--- Material provided ---
-- ==== Sys2Proof/Safety.lean ====
section
/-! DEFINITION. Safety.lean: the words that statements use: a step that answers a next state, a device that takes host
commands, a device at rest, and what the end of a command may change beside the command's own effect. -/
namespace Sys2Proof
namespace Machine

/-- A step that answers a next state: no fault, no refusal. -/
def StepSafe (s : State) : Prop := ∃ t, step s = .next t

/-- The device takes a host write to the register at `a`: it is not held in cold reset (R140), its function is not in D3hot
(R160), and no warm reset keeps the register's block busy (R170). -/
def HostReady (s : State) (a : Nat) : Prop := held s = false ∧ s.hif.d3hot = false ∧ resetBusy s a = false

/-- `u` is the state in which a command with elapsed time `dt` acts on `s`: the device is not held in cold reset, and the
time has passed. -/
def Elapsed (dt : Nat) (s u : State) : Prop := held s = false ∧ passTime dt s = u

/-- No timer has moved the base state: the wake time is not over, and a drain is neither complete nor out of time (R129, R133). -/
abbrev SteadyBase (s : State) : Prop :=
  wakeOver s = false ∧ (s.glb.base = bDraining → drained s = false ∧ drainOver s = false)

/-- A vote at which every copy, every write and every TCAM row is right. -/
def noFaults : VoteFaults := { ok0 := true, ok1 := true, ok2 := true, writeDisagree := false, tcamParity := none }

/-- The command of table context `c`, when the arbiter runs it and nothing keeps it waiting (R336, R352). -/
def runningCmd (s : State) (c : Nat) : Option TblCmd :=
  if s.tab.turn = some c then ((s.tab.cmds.find? (fun e => e.1 == c)).map Prod.snd).filter (fun x => !tblWaits s c x) else none

/-- A device at rest: the mode last recorded is the mode its conditions give (R124, R125), ALERT_N follows its sources
(R720), and with MSI-X enabled every vector whose condition is 1 has been signalled (R178). -/
def Settled (s : State) : Prop :=
  s.glb.shown = modeOf s ∧ s.hlt.alert = alertWanted s ∧ (msixEnabled s = true → ∀ v ∈ vectorsUp s, vecActive s v = true)

/-- The registers that the end of a command writes by itself: MODE_CHANGE (R125), the Guestbook's interrupt status, and the
ACTIVE bits of the vectors (R178). -/
def settleRegs : List Nat :=
  [A.GLB_INT_STAT, A.GBK_INT_STAT, A.GLB_VEC_ACTIVE 0, A.GLB_VEC_ACTIVE 1, A.GLB_VEC_ACTIVE 2, A.GLB_VEC_ACTIVE 3]

/-- `t` is the state `u` that a command's own effect leaves, but for what the end of every command does: the mode recorded,
the output pins that are now driven named, ALERT_N driven or released and counted, an event recorded, vectors signalled, messages sent or held. -/
structure SettledFrom (u t : State) : Prop where
  rest : t = { u with regs := t.regs, fresh := t.fresh, tal := t.tal, gbk := t.gbk, glb := t.glb, hlt := t.hlt, hif := t.hif,
                      pending := t.pending }
  reg : ∀ r, r ∉ settleRegs → rget t r = rget u r
  talRest : t.tal = { u.tal with live := t.tal.live }
  ctr : ∀ g i, g < 27 → groupBase g + i < groupBase 27 → ctr t g i = ctr u g i
  glbRest : t.glb = { u.glb with shown := t.glb.shown, driven := t.glb.driven }
  hltRest : t.hlt = { u.hlt with alert := t.hlt.alert }
  hifRest : t.hif = { u.hif with pba := t.hif.pba, sent := t.hif.sent }

/-! ### What a command may change -/

/-- The parts of the state. The last five are parts of parts: the base state, which resets and holds are in force, which
Forgings fill the banks, the registers of GLB and FRG but those that follow what goes on, and those of HIF and PRT; a command that changes one of them
changes the part that holds it. -/
inductive Part
  | regs
  | mem
  | clk
  | glb
  | frg
  | hif
  | tal
  | gbk
  | tim
  | phs
  | ldg
  | fab
  | por
  | dry
  | hlt
  | pin
  | prt
  | dp
  | tab
  | fry
  | tmg
  | free
  | pending
  | base
  | rst
  | act
  | low
  | mid
deriving DecidableEq, Repr

/-- Which resets, holds and starts are in force. -/
def resetsOf (s : State) : Bool × Bool × List Nat × Bool × Bool × Bool × Bool × Bool × Option Nat :=
  (s.glb.warmBusy, s.glb.warmToWaking, s.glb.hearthRst, s.glb.started, s.glb.bootDue,
    s.glb.heldPin, s.glb.heldSupply, s.glb.heldClock, s.glb.coreLost)

/-- Which Forgings fill the banks and which of them is active. -/
def forgingsOf (s : State) : Option Forging × Option Forging × Option Forging × List Nat × Nat × Bool :=
  (s.frg.bank0, s.frg.bank1, s.frg.active, s.frg.onBank1, s.frg.oldBank, s.frg.tempering)

/-- Registers of GLB that follow what goes on: those that the end of every command may write, and the counts of what the
budgets of WAKING drop (R148). -/
def followRegs : List Nat := settleRegs ++ (List.range 8).map A.GLB_ADMIT_DROP

/-- The other registers of the blocks GLB and FRG. -/
def lowOf (s : State) (a : Nat) : Nat := if a < 0x20000 ∧ a ∉ followRegs then rget s a else 0

/-- The registers of the blocks HIF and PRT. -/
def midOf (s : State) (a : Nat) : Nat := if 0x20000 ≤ a ∧ a < 0x80000 then rget s a else 0

/-- `t` agrees with `s` in one part of the state. -/
def SamePart : Part → State → State → Prop
  | .regs, s, t => (t.regs, t.fresh) = (s.regs, s.fresh)
  | .mem, s, t => t.mem = s.mem
  | .clk, s, t => t.clk = s.clk
  | .glb, s, t => t.glb = s.glb
  | .frg, s, t => t.frg = s.frg
  | .hif, s, t => t.hif = s.hif
  | .tal, s, t => t.tal = s.tal
  | .gbk, s, t => t.gbk = s.gbk
  | .tim, s, t => t.tim = s.tim
  | .phs, s, t => t.phs = s.phs
  | .ldg, s, t => t.ldg = s.ldg
  | .fab, s, t => t.fab = s.fab
  | .por, s, t => t.por = s.por
  | .dry, s, t => t.dry = s.dry
  | .hlt, s, t => t.hlt = s.hlt
  | .pin, s, t => t.pin = s.pin
  | .prt, s, t => t.prt = s.prt
  | .dp, s, t => t.dp = s.dp
  | .tab, s, t => t.tab = s.tab
  | .fry, s, t => t.fry = s.fry
  | .tmg, s, t => t.tmg = s.tmg
  | .free, s, t => t.free = s.free
  | .pending, s, t => t.pending = s.pending
  | .base, s, t => t.glb.base = s.glb.base
  | .rst, s, t => resetsOf t = resetsOf s
  | .act, s, t => forgingsOf t = forgingsOf s
  | .low, s, t => lowOf t = lowOf s
  | .mid, s, t => midOf t = midOf s

/-- `t` agrees with `s` in every part of the state that is not in `T`. -/
def Agree (T : List Part) (s t : State) : Prop := ∀ p, p ∉ T → SamePart p s t

/-- What the end of every command, an event recorded and an interrupt set may change. -/
def atOnce : List Part := [.regs, .glb, .hif, .tal, .gbk, .hlt]

/-- What the passing of core clocks before a command may change as well. -/
def overTime : List Part := [.clk, .tim, .phs, .ldg, .fab, .por, .prt, .dp, .tab, .tmg, .free, .mid] ++ atOnce

/-- The parts of the state that a command may change: those its rule names, those that the end of every command may
change, and for a command that core clocks precede those that their passing may change. A register that the command does not
write keeps its value all the same; the statements about the command say which. -/
def touches : Instr → List Part
  | .d3hotEntry | .hthExcCapRead _ => atOnce
  | .latchPhase | .latch | .utcOffsetSet _ | .dryStop _ | .snapshot _ | .talClear _ | .harvestStart _
  | .harvestAbort | .talRdSelWrite _ | .gbkRdSeqWrite _ | .gbkClear | .gbkClearAll | .ping _ _ | .getVersion _ _
  | .avsStatus _ _ | .otpKeyHash _ _ | .otpRevoke _ _ | .otpImageKey _ _ | .otpRaiseSecver _ _ | .msixUnmask _
  | .unalignedRead _ _ | .bar2Write _ | .poisoned _ _ | .fenceCopy _ _ | .unfence _ | .spare _ => [.mid] ++ atOnce
  | .i2cDataRead _ => [.pin] ++ atOnce
  | .tblNoteW3Read _ => [.tab] ++ atOnce
  | .txtsRecordRead => [.tim] ++ atOnce
  | .resumeChannel _ | .errandStart _ => [.dry, .mid] ++ atOnce
  | .stepDown | .keySwitch | .fabSelfWrite _ => [.fab, .mid] ++ atOnce
  | .tmplRead _ | .tmplWrite _ => [.fry, .mid] ++ atOnce
  | .glbWakeMsWrite _ | .tmRegionWrite _ _ | .descriptorsPosted _ _ | .glbVecEoiWrite _ | .bistRun _ =>
    [.low, .mid] ++ atOnce
  | .qspiCommand _ | .i2cStart _ _ | .i2cDataWrite _ _ | .c22Write _ _ | .c22Read _ _ | .c45Write _ _ _
  | .c45Read _ _ _ => [.pin, .mid] ++ atOnce
  | .ldgBaseSubWrite _ _ => [.ldg, .mid] ++ atOnce
  | .setCycle | .realign | .timedActionArm _ _ => [.phs, .mid] ++ atOnce
  | .porAlloc _ _ | .porFree _ | .porShare _ | .porQuery | .poolEnable _ _ => [.por, .mid] ++ atOnce
  | .switchDomain _ => [.tim, .mid] ++ atOnce
  | .takeover => [.fab, .dp, .mid] ++ atOnce
  | .fullLoad => [.frg, .low, .mid] ++ atOnce
  | .channelEnable _ => [.dry, .low, .mid] ++ atOnce
  | .shaperRateWrite _ _ _ => [.tmg, .low, .mid] ++ atOnce
  | .phsMsgPost _ => [.phs, .ldg, .mid] ++ atOnce
  | .timSmpPost _ | .timCtlWrite _ => [.tim, .phs, .mid] ++ atOnce
  | .poolDisable _ => [.mem, .por, .mid] ++ atOnce
  | .tblRead _ _ _ _ | .tblWrite _ _ _ _ | .tblLookup _ _ _ _ | .tblInsert _ _ _ _ | .tblUpdate _ _ _ _
  | .tblDelete _ _ _ _ | .hitScan _ _ _ _ | .tblAge _ _ _ _ | .tblFlush _ _ _ _ => [.tab, .free, .mid] ++ atOnce
  | .channelDisable _ => [.dry, .dp, .tmg, .mid] ++ atOnce
  | .disarm => [.frg, .fab, .low, .mid] ++ atOnce
  | .armCommit | .rollback => [.frg, .ldg, .low, .mid] ++ atOnce
  | .rehello _ | .fabPortCfgWrite _ _ => [.fab, .dp, .free, .mid] ++ atOnce
  | .stepRel _ | .setAbs => [.tim, .phs, .ldg, .mid] ++ atOnce
  | .hearthReset _ => [.dp, .tmg, .rst, .low, .mid] ++ atOnce
  | .drain | .endWaking | .clearSafe => [.dp, .tmg, .base, .low, .mid] ++ atOnce
  | .rcRegisterRead _ _ | .unassignedRead _ _ => [.tim, .pin, .tab, .low, .mid] ++ atOnce
  | .shadowLoad => [.frg, .ldg, .tab, .act, .low, .mid] ++ atOnce
  | .sendTrigger => [.frg, .phs, .ldg, .fab, .dp, .low, .mid] ++ atOnce
  | .portReset _ | .portResetRelease _ => [.fab, .pin, .prt, .dp, .tmg, .free, .low, .mid] ++ atOnce
  | .flushOld => [.frg, .fab, .por, .dry, .dp, .tmg, .act, .low, .mid] ++ atOnce
  | .frgAbort => [.frg, .ldg, .fab, .dp, .tab, .base, .act, .low, .mid] ++ atOnce
  | .enterDiag => [.fab, .pin, .prt, .dp, .tmg, .free, .base, .low, .mid] ++ atOnce
  | .resume => [.frg, .fab, .pin, .prt, .dp, .tmg, .free, .base, .low, .mid] ++ atOnce
  | .refclkRestored _ _ | .frameReceiveEnd _ _ _ | .macControlFrame _ _ | .pauseTimerExpiry _ _
  | .verifyMpacketReceived _ _ | .respondMpacketReceived _ _ | .verifyTimerExpiry _ _ | .decisionPassStart _ _
  | .ledgerLineBoundary _ _ | .ledgerStart _ _ | .streamGateLineStart _ _ | .mainsEdge _ _ _
  | .mainsLossTimeout _ _ | .msgLossTimeout _ | .phaseWrap _ | .trackerLossTimeout _ _ | .clk10mMeasurement _
  | .ppsInEdge _ | .ppsOutSecond _ | .ppsOutPulseEnd _ | .kixonFrameCheck _ | .hello _ | .helloAck _
  | .helloTimer _ _ | .delayReqTimer _ _ | .delayReq _ | .delayResp _ | .timeInterval _ | .timeFrame _
  | .upstreamCandidateExpiry _ _ | .keySwitchInstant _ | .heartbeat _ | .hbLossTimeout _ | .kixonHostMessage _
  | .joinQueueDelivery _ | .triggerRepeat _ | .tblCmdComplete _ _ | .moverInsertion _ _ _
  | .fragmentEntryExpiry _ _ _ _ | .meterBackgroundRefresh _ _ _ | .queueSample _ | .porCmdComplete _
  | .porterDmaErr _ _ | .errandEnd _ _ | .eventRaise _ _ _ _ _ | .summaryTimer _ _ | .logPlacement _
  | .mbxCompletion _ _ | .mbxTimeout _ | .ostlerBeat _ | .ostlerSilent _ | .copyBist _ _ _ | .tcamScrub _ _ _ _ _ _
  | .bankSpared _ _ | .bankWithdrawn _ _ | .avsStep _ | .bistComplete _ _ | .gpioEdge _ _ | .hostLinkUp _ _ _ _ =>
    overTime
  | .cacheRefill _ _ | .returnQueueRecord _ | .descriptorFetch _ _ _ | .channelStopped _ _ | .rxCopyHandover _ _
  | .rxIntModTimer _ _ | .txFrameRead _ _ | .dmaReadError _ _ | .errandLoop _ _ | .errandFence _ _
  | .scrubAccess _ _ _ => [.dry] ++ overTime
  | .frameArrival _ _ _ _ | .mmFragmentReceived _ _ _ | .linkConditionChange _ _ _ | .linkHoldExpiry _ _
  | .autonegResolved _ _ _ | .linkTrainingComplete _ _ | .transmitEnd _ _ | .timedActionFire _ _
  | .gpioPulseEnd _ _ | .i2cDone _ _ _ _ | .mdioDone _ _ _ | .ledStream _ | .quadrantTrainingStart _ _ =>
    [.pin] ++ overTime
  | .vote _ _ _ | .tmplCmdComplete _ => [.fry] ++ overTime
  | .resetNRise _ | .coreRefclkLost _ | .hearthResetComplete _ _ => [.rst] ++ overTime
  | .functionLevelReset | .hostLinkLoss _ =>
    [.mem, .frg, .tim, .ldg, .fab, .por, .dry, .dp, .tab, .base, .act, .low, .mid] ++ atOnce
  | .wakeTimerExpiry _ | .drainComplete _ => [.base] ++ overTime
  | .enterSafe | .endDiag =>
    [.frg, .phs, .ldg, .fab, .pin, .prt, .dp, .tmg, .free, .base, .act, .low, .mid] ++ atOnce
  | .qspiDone _ _ => [.frg, .pin] ++ overTime
  | .trigger _ => [.frg, .low] ++ overTime
  | .queueSelection _ _ => [.fry, .low] ++ overTime
  | .supplyRecovered _ _ => [.rst, .low] ++ overTime
  | .cacheSpill _ _ | .rxRoomAllocation _ _ | .rxCopyComplete _ _ | .txDescriptorComplete _ _ | .errandSignal _ _
  | .harvestComplete _ | .spillBatch _ => [.mem, .dry] ++ overTime
  | .drainTimeout _ => [.base, .low] ++ overTime
  | .temperCommit _ | .temperRelease _ => [.frg, .act, .low] ++ overTime
  | .errandWait _ _ | .waitComplete _ _ | .waitTimeout _ _ => [.dry, .pin, .low] ++ overTime
  | .frgLoadPortWrite _ | .ostlerRestart =>
    [.frg, .phs, .ldg, .fab, .pin, .prt, .dp, .tab, .fry, .tmg, .free, .base, .act, .low, .mid] ++ atOnce
  | .temperDrainTimeout _ => [.frg, .dry, .act, .low] ++ overTime
  | .bootFlash =>
    [.frg, .phs, .ldg, .fab, .pin, .prt, .dp, .tab, .fry, .tmg, .free, .base, .rst, .act, .low, .mid] ++ atOnce
  | .monitorPoll _ _ | .monitorCrit _ _ _ _ => [.frg, .pin, .base, .act, .low] ++ overTime
  | .jtagBypass | .jtagIdcode | .jtagSamplePreload _ | .jtagExtest | .jtagExtestPulse | .jtagExtestTrain
  | .jtagHighz | .jtagClamp =>
    [.mem, .frg, .tim, .ldg, .fab, .por, .dry, .pin, .prt, .dp, .tab, .tmg, .free, .base, .act, .low, .mid] ++ atOnce
  | .verificationComplete _ | .slotLastByteArrived _ => [.frg, .pin, .fry, .base, .act, .low] ++ overTime
  | .warmResetComplete _ => [.frg, .pin, .base, .rst, .act, .low] ++ overTime
  | .coldReset _ =>
    [.clk, .frg, .tim, .phs, .ldg, .fab, .por, .dry, .pin, .prt, .dp, .tab, .fry, .tmg, .base, .rst, .act, .low, .mid] ++ atOnce
  | .bootFlashSelect _ => [.frg, .pin, .fry, .base, .rst, .act, .low] ++ overTime
  | .refclkLost _ _ => [.mem, .frg, .dry, .pin, .base, .act, .low] ++ overTime
  | .supplyBrownout _ | .corePllHoldoverExpiry _ | .coreRefclkRestored _ =>
    [.frg, .dry, .pin, .fry, .base, .rst, .act, .low] ++ overTime
  | .warmReset | .errandMove _ _ | .registerWrite _ _ _ =>
    [.mem, .frg, .dry, .pin, .fry, .base, .rst, .act, .low] ++ overTime

end Machine
end Sys2Proof
end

--- Task objective ---
Each line of the listing above that includes the word "Option" is to be counted, and only the total reported.

--- Written response ---
3